There was a dull thud. It was like hitting a sack of wet sand. There was no give, no impact of flesh on bone. It was a solid, dead, heavy feeling. The cane was almost torn from his grasp by the force of it.

The thing didn't make a sound of pain or anger. It just… stopped. For a second, the scraping and the hissing ceased. There was only a profound, terrifying silence. Li Xun held his breath, his entire body tensed, waiting for the retaliation.

It never came. Instead, the scraping sound began again. But it was different now. It was moving away. It was climbing up, past him, past Gao Lian, past Yingluo. It was ignoring them.

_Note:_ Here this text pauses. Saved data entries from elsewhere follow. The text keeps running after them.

theorem test_V41_cpl :
    gives (place .refuse 0x0100 0xFFFE [0x2F] { noRegs with a := 0x35 } { noFlags with z := true, c := true } [])
      { noRegs with a := 0xCA } { noFlags with z := true, n := true, h := true, c := true } 0x0101 0xFFFE [] = true := by decide

theorem test_V42_rlca :
    gives (place .refuse 0x0100 0xFFFE [0x07] { noRegs with a := 0x85 } noFlags [])
      { noRegs with a := 0x0B } { noFlags with c := true } 0x0101 0xFFFE [] = true := by decide

theorem test_V43_rlca :
    gives (place .refuse 0x0100 0xFFFE [0x07] { noRegs with a := 0x00 } { noFlags with z := true } [])
      { noRegs with a := 0x00 } noFlags 0x0101 0xFFFE [] = true := by decide

theorem test_V44_rrca :
    gives (place .refuse 0x0100 0xFFFE [0x0F] { noRegs with a := 0x01 } noFlags [])
      { noRegs with a := 0x80 } { noFlags with c := true } 0x0101 0xFFFE [] = true := by decide

theorem test_V45_rla :
    gives (place .refuse 0x0100 0xFFFE [0x17] { noRegs with a := 0x80 } noFlags [])
      { noRegs with a := 0x00 } { noFlags with c := true } 0x0101 0xFFFE [] = true := by decide

theorem test_V46_rla :
    gives (place .refuse 0x0100 0xFFFE [0x17] { noRegs with a := 0x00 } { noFlags with c := true } [])
      { noRegs with a := 0x01 } noFlags 0x0101 0xFFFE [] = true := by decide

theorem test_V47_rra :
    gives (place .refuse 0x0100 0xFFFE [0x1F] { noRegs with a := 0x01 } noFlags [])
      { noRegs with a := 0x00 } { noFlags with c := true } 0x0101 0xFFFE [] = true := by decide

theorem test_V48_rlc_B :
    gives (place .refuse 0x0100 0xFFFE [0xCB, 0x00] { noRegs with b := 0x00 } { noFlags with c := true } [])
      { noRegs with b := 0x00 } { noFlags with z := true } 0x0102 0xFFFE [] = true := by decide

theorem test_V49_rlc_C :
    gives (place .refuse 0x0100 0xFFFE [0xCB, 0x01] { noRegs with c := 0x80 } noFlags [])
      { noRegs with c := 0x01 } { noFlags with c := true } 0x0102 0xFFFE [] = true := by decide

theorem test_V50_rrc_D :
    gives (place .refuse 0x0100 0xFFFE [0xCB, 0x0A] { noRegs with d := 0x01 } noFlags [])
      { noRegs with d := 0x80 } { noFlags with c := true } 0x0102 0xFFFE [] = true := by decide

theorem test_V51_rl_E :
    gives (place .refuse 0x0100 0xFFFE [0xCB, 0x13] { noRegs with e := 0x80 } noFlags [])
      { noRegs with e := 0x00 } { noFlags with z := true, c := true } 0x0102 0xFFFE [] = true := by decide

theorem test_V52_rr_H :
    gives (place .refuse 0x0100 0xFFFE [0xCB, 0x1C] { noRegs with h := 0x01 } { noFlags with c := true } [])
      { noRegs with h := 0x80 } { noFlags with c := true } 0x0102 0xFFFE [] = true := by decide

theorem test_V53_sla_L :
    gives (place .refuse 0x0100 0xFFFE [0xCB, 0x25] { noRegs with l := 0x80 } noFlags [])
      { noRegs with l := 0x00 } { noFlags with z := true, c := true } 0x0102 0xFFFE [] = true := by decide

theorem test_V54_sra_A :
    gives (place .refuse 0x0100 0xFFFE [0xCB, 0x2F] { noRegs with a := 0x81 } noFlags [])
      { noRegs with a := 0xC0 } { noFlags with c := true } 0x0102 0xFFFE [] = true := by decide

theorem test_V55_swap_A :
    gives (place .refuse 0x0100 0xFFFE [0xCB, 0x37] { noRegs with a := 0x00 } { noFlags with n := true, h := true, c := true } [])
      { noRegs with a := 0x00 } { noFlags with z := true } 0x0102 0xFFFE [] = true := by decide

theorem test_V56_swap_atHL :
    gives (place .refuse 0x0100 0xFFFE [0xCB, 0x36] { noRegs with h := 0xC0, l := 0x00 } noFlags [(0xC000, 0xF1)])
      { noRegs with h := 0xC0, l := 0x00 } noFlags 0x0102 0xFFFE [(0xC000, 0x1F)] = true := by decide

theorem test_V57_srl_A :
    gives (place .refuse 0x0100 0xFFFE [0xCB, 0x3F] { noRegs with a := 0x01 } noFlags [])
      { noRegs with a := 0x00 } { noFlags with z := true, c := true } 0x0102 0xFFFE [] = true := by decide

theorem test_V58_rl_atHL :
    gives (place .refuse 0x0100 0xFFFE [0xCB, 0x16] { noRegs with h := 0xC0, l := 0x00 } noFlags [(0xC000, 0x80)])
      { noRegs with h := 0xC0, l := 0x00 } { noFlags with z := true, c := true } 0x0102 0xFFFE [(0xC000, 0x00)] = true := by decide

theorem test_V59_bit_7_H :
    gives (place .refuse 0x0100 0xFFFE [0xCB, 0x7C] { noRegs with h := 0x80 } { noFlags with c := true } [])
      { noRegs with h := 0x80 } { noFlags with h := true, c := true } 0x0102 0xFFFE [] = true := by decide

theorem test_V60_bit_0_A :
    gives (place .refuse 0x0100 0xFFFE [0xCB, 0x47] { noRegs with a := 0xFE } noFlags [])
      { noRegs with a := 0xFE } { noFlags with z := true, h := true } 0x0102 0xFFFE [] = true := by decide

theorem test_V61_bit_0_atHL :
    gives (place .refuse 0x0100 0xFFFE [0xCB, 0x46] { noRegs with h := 0xC0, l := 0x00 } { noFlags with n := true } [(0xC000, 0x01)])
      { noRegs with h := 0xC0, l := 0x00 } { noFlags with h := true } 0x0102 0xFFFE [] = true := by decide

theorem test_V62_res_7_A :
    gives (place .refuse 0x0100 0xFFFE [0xCB, 0xBF] { noRegs with a := 0xFF } { noFlags with z := true, c := true } [])
      { noRegs with a := 0x7F } { noFlags with z := true, c := true } 0x0102 0xFFFE [] = true := by decide

theorem test_V63_res_0_atHL :
    gives (place .refuse 0x0100 0xFFFE [0xCB, 0x86] { noRegs with h := 0xC0, l := 0x00 } noFlags [(0xC000, 0x0F)])
      { noRegs with h := 0xC0, l := 0x00 } noFlags 0x0102 0xFFFE [(0xC000, 0x0E)] = true := by decide

theorem test_V64_res_0_atHL :
    gives (place .refuse 0x0100 0xFFFE [0xCB, 0x86] { noRegs with h := 0xC0, l := 0x00 } noFlags [(0xC000, 0x0E)])
      { noRegs with h := 0xC0, l := 0x00 } noFlags 0x0102 0xFFFE [(0xC000, 0x0E)] = true := by decide

theorem test_V65_set_0_B :
    gives (place .refuse 0x0100 0xFFFE [0xCB, 0xC0] noRegs noFlags [])
      { noRegs with b := 0x01 } noFlags 0x0102 0xFFFE [] = true := by decide

theorem test_V66_set_7_atHL :
    gives (place .refuse 0x0100 0xFFFE [0xCB, 0xFE] { noRegs with h := 0xC0, l := 0x00 } noFlags [(0xC000, 0x01)])
      { noRegs with h := 0xC0, l := 0x00 } noFlags 0x0102 0xFFFE [(0xC000, 0x81)] = true := by decide

theorem test_V67_jp_a16 :
    gives (place .refuse 0x0100 0xFFFE [0xC3, 0x34, 0x12] noRegs noFlags [])
      noRegs noFlags 0x1234 0xFFFE [] = true := by decide

theorem test_V68_jp_NZ_a16 :
    gives (place .refuse 0x0100 0xFFFE [0xC2, 0x00, 0x20] noRegs noFlags [])
      noRegs noFlags 0x2000 0xFFFE [] = true := by decide

theorem test_V69_jp_NZ_a16 :
    gives (place .refuse 0x0100 0xFFFE [0xC2, 0x00, 0x20] noRegs { noFlags with z := true } [])
      noRegs { noFlags with z := true } 0x0103 0xFFFE [] = true := by decide

theorem test_V70_jp_Z_a16 :
    gives (place .refuse 0x0100 0xFFFE [0xCA, 0x00, 0x20] noRegs { noFlags with z := true } [])
      noRegs { noFlags with z := true } 0x2000 0xFFFE [] = true := by decide

theorem test_V71_jp_NC_a16 :
    gives (place .refuse 0x0100 0xFFFE [0xD2, 0x00, 0x20] noRegs { noFlags with c := true } [])
      noRegs { noFlags with c := true } 0x0103 0xFFFE [] = true := by decide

Yingluo felt it before she heard it. A cold current of air washed over her, and the ladder shuddered as a long, impossibly thin limb brushed past her arm, no more than a few inches from her face. She flinched, a cry caught in her throat, her grip tightening on the rung until her knuckles were white. It was a fleeting, intimate contact, a touch from something that should not exist. It was cold, dry, and smooth, like polished stone.

Suddenly, it was gone. It continued its slow, methodical climb up the ladder, disappearing into the blackness above them.

They were left hanging in the dark, trembling, their breaths coming in short, sharp gasps. The boy was sobbing quietly into Gao Lian's back.

"It… it didn't attack," Gao Lian stammered, her voice unsteady for the first time.

"No," Li Xun said, his mind racing, trying to process the encounter. "It didn't. We're not its target. We're just… in its way."

They listened. The sound of the first thing's ascent grew fainter, swallowed by the vastness of the shaft. But the silence that followed was not empty. It was filled with a new, more horrifying sound.

From below them, the sound of unfastening straps began again. Not just one. A dozen. A hundred. A chorus of wet, organic clicks and scrapes. The first one was not a scout. It was just the first. The current was starting to flow.

"Oh, gods," Yingluo whispered, the full, crushing weight of their situation crashing down on her. They were not on a ladder. They were on a conveyor belt. And the belt was moving.

"We have to go," Li Xun said, his voice urgent, cutting through her despair. "That's not all. Listen."

They listened. Beneath the sounds of the waking things, there was another noise. A low, deep, mechanical groan. It was the sound of the grinding stone from the tunnel above. It wasn't just a wall. It was part of a cycle. It had sealed the tunnel, and now, it was beginning to retract.

"It's a timer," Li Xun said, the dawning horror clear in his voice. "The whole thing is a cycle. The stone retracts, the things climb up, the stone descends and grinds the tunnel clear. It's a cleansing process. We have a set amount of time before the tunnel opens again, and the next wave comes down."

"Or before the stone comes down this shaft and grinds us into paste," Gao Lian added, her voice grim.

They were trapped between two moving parts of an unimaginable machine. A wave of waking corpses climbing up from below, and a cycle-resetting grinding stone descending from above. There was only one way to go.

"Down," Yingluo said, her voice filled with a cold, clear resolve that was stronger than any fear. "We climb down. We go as fast as we can. We don't stop. We don't hesitate. We get to the bottom before this cycle completes."

She didn't wait for an answer. She just began to climb, a blind, desperate descent into the heart of the machine, with the sound of a waking army rising up to meet them.